■ Given records:
※ ※ ※

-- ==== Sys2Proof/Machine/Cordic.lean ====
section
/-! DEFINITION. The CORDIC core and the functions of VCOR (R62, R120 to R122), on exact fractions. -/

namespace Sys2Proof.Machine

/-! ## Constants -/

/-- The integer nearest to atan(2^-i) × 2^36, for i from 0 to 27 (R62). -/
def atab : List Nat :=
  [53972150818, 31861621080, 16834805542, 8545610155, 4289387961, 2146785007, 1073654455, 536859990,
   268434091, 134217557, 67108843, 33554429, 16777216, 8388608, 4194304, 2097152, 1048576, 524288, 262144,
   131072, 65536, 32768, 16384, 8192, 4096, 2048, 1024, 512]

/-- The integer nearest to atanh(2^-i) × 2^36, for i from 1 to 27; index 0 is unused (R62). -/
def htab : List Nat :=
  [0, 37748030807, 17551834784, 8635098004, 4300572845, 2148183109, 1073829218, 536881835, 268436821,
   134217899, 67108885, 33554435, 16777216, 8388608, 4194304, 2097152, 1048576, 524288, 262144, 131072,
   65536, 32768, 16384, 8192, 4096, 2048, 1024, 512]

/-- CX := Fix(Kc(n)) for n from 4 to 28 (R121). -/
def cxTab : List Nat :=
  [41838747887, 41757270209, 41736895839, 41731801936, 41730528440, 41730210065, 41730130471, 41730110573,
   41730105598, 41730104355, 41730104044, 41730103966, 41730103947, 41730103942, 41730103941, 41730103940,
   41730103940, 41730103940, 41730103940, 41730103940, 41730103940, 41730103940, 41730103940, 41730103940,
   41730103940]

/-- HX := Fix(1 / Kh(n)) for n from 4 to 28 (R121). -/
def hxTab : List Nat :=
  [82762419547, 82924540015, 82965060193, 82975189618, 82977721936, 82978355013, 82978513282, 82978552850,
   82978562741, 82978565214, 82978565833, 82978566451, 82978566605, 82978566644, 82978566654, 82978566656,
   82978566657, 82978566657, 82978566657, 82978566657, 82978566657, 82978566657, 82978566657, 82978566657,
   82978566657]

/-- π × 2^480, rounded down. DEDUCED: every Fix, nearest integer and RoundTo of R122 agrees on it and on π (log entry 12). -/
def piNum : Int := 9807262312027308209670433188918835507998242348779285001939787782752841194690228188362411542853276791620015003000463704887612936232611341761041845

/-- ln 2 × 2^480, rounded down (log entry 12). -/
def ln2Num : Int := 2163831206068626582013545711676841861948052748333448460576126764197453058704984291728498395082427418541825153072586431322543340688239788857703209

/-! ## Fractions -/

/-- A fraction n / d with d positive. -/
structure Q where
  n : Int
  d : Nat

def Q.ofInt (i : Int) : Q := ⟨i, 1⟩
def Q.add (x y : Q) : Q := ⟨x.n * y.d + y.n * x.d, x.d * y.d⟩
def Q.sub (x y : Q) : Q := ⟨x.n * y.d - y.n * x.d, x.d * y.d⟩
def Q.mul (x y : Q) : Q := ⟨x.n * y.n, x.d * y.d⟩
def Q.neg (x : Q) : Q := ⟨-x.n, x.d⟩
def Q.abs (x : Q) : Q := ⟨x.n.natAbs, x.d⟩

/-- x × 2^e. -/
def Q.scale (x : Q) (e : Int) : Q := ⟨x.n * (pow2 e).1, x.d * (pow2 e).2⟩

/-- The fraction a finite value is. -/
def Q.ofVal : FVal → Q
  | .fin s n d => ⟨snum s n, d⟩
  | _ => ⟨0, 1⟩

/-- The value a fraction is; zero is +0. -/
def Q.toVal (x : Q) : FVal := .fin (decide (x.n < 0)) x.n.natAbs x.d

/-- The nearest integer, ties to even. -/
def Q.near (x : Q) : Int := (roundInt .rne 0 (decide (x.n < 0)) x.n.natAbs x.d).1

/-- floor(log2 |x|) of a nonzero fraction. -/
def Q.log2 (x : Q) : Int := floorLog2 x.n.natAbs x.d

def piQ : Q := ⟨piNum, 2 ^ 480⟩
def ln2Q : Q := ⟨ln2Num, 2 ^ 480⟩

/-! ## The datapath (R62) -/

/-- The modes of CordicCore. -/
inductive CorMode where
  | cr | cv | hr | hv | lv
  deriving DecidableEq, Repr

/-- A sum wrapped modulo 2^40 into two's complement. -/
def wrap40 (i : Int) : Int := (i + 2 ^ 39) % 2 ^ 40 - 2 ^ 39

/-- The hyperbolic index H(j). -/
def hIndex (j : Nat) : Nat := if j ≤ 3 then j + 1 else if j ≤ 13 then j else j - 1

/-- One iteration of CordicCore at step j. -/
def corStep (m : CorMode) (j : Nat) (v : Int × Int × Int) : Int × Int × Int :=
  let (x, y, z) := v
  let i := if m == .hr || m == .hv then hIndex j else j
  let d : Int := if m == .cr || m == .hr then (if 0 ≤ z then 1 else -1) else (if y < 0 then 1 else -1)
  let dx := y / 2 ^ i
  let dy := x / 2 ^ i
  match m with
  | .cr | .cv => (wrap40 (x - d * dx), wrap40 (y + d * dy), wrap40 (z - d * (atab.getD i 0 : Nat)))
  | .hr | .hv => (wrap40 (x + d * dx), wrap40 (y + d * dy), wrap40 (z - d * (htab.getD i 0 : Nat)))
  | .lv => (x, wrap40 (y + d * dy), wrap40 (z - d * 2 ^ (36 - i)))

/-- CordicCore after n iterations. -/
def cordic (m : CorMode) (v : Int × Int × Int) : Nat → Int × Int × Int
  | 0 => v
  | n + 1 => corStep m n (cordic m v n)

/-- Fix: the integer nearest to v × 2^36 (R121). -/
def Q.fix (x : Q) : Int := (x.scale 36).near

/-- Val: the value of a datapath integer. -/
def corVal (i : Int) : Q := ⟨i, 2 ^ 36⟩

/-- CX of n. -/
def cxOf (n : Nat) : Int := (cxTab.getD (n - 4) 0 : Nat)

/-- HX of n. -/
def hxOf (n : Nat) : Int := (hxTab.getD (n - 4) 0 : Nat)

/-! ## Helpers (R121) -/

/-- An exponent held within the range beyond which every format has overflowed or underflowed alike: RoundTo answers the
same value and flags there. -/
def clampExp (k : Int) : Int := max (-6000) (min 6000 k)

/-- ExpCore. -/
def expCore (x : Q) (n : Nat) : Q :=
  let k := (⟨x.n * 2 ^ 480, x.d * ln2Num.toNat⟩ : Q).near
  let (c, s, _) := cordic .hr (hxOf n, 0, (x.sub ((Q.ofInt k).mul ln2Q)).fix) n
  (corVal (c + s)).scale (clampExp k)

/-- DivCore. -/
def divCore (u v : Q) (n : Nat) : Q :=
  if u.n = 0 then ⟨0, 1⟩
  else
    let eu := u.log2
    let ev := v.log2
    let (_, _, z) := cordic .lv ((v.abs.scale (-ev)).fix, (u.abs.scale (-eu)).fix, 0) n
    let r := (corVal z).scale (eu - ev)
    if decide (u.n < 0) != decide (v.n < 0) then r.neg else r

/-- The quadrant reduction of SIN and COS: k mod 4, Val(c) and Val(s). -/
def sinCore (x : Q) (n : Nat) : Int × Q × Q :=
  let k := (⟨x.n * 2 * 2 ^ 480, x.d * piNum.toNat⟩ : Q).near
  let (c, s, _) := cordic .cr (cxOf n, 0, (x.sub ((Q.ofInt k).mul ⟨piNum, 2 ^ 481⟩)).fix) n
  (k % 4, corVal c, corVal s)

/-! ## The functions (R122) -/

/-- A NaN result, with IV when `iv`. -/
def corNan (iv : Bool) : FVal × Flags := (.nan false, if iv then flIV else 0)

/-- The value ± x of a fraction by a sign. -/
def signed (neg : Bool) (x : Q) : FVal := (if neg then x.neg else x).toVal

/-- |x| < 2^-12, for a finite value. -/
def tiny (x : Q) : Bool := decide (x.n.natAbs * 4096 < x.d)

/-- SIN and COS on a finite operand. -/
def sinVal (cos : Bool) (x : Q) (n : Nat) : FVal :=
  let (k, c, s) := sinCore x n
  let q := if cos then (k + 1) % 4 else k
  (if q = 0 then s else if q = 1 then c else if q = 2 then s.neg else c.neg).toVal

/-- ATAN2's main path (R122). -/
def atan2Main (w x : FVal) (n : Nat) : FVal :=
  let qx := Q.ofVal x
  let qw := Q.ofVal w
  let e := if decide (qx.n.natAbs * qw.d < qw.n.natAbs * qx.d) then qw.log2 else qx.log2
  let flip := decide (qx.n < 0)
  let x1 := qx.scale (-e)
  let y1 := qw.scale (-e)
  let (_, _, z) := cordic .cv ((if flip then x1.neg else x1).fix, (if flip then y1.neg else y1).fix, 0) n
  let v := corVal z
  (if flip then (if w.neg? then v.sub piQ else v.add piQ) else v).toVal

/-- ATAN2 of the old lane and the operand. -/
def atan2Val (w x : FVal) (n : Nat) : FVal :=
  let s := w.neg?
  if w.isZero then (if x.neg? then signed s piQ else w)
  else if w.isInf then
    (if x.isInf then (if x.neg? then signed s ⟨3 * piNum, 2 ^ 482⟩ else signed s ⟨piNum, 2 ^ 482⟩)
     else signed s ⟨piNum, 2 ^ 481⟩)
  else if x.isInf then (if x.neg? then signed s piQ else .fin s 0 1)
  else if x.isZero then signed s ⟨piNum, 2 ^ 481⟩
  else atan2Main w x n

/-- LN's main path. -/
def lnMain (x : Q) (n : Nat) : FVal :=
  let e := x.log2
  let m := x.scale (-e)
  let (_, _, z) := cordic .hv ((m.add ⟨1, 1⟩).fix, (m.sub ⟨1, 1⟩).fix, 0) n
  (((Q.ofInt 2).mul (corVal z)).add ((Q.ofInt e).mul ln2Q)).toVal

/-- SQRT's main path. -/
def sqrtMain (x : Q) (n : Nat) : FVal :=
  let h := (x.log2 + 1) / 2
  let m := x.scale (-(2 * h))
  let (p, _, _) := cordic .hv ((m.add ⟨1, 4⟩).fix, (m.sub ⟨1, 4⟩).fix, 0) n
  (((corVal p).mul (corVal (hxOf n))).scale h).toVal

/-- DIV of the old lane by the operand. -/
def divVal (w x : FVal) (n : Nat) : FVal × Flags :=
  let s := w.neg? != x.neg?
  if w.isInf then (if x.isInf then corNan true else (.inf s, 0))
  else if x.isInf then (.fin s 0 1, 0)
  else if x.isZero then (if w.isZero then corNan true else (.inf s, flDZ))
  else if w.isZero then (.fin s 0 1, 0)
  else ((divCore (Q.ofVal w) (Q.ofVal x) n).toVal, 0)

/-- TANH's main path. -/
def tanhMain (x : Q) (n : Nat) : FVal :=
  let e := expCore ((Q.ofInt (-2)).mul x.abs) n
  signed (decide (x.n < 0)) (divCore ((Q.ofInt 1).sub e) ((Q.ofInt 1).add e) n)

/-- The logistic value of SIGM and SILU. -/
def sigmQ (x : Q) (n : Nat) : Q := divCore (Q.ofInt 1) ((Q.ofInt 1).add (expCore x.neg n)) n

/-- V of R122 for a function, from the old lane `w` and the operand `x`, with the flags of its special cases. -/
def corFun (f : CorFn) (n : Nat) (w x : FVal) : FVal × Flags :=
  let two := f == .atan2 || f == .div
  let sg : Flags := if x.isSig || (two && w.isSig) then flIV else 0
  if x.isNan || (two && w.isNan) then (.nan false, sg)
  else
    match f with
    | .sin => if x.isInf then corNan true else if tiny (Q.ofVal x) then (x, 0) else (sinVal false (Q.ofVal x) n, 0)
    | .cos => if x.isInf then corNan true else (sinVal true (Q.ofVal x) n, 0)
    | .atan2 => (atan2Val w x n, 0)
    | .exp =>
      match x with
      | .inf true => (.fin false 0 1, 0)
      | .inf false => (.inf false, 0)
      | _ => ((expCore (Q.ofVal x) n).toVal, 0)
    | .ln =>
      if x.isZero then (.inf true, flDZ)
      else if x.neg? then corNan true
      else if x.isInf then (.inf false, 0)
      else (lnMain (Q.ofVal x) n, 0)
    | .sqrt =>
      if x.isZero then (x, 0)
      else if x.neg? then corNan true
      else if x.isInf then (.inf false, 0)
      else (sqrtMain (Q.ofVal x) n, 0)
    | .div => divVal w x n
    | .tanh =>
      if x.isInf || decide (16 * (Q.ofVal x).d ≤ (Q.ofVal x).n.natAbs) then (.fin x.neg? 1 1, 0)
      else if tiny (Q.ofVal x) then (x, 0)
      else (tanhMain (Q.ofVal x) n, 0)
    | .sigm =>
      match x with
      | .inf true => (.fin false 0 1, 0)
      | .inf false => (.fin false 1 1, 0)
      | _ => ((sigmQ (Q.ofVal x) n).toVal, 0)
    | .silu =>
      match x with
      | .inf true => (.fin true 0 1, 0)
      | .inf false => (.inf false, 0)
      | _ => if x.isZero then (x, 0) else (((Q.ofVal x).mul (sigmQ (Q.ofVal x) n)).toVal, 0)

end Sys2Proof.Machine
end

※ ※ ※

■ Required work:
Given the records above, return exactly the lines starting at the line containing "def ln2Num : Int" and ending at the line containing "def Q.add (x", including both.

■ Reply:
def ln2Num : Int := 2163831206068626582013545711676841861948052748333448460576126764197453058704984291728498395082427418541825153072586431322543340688239788857703209

/-! ## Fractions -/

/-- A fraction n / d with d positive. -/
structure Q where
  n : Int
  d : Nat

def Q.ofInt (i : Int) : Q := ⟨i, 1⟩
def Q.add (x y : Q) : Q := ⟨x.n * y.d + y.n * x.d, x.d * y.d⟩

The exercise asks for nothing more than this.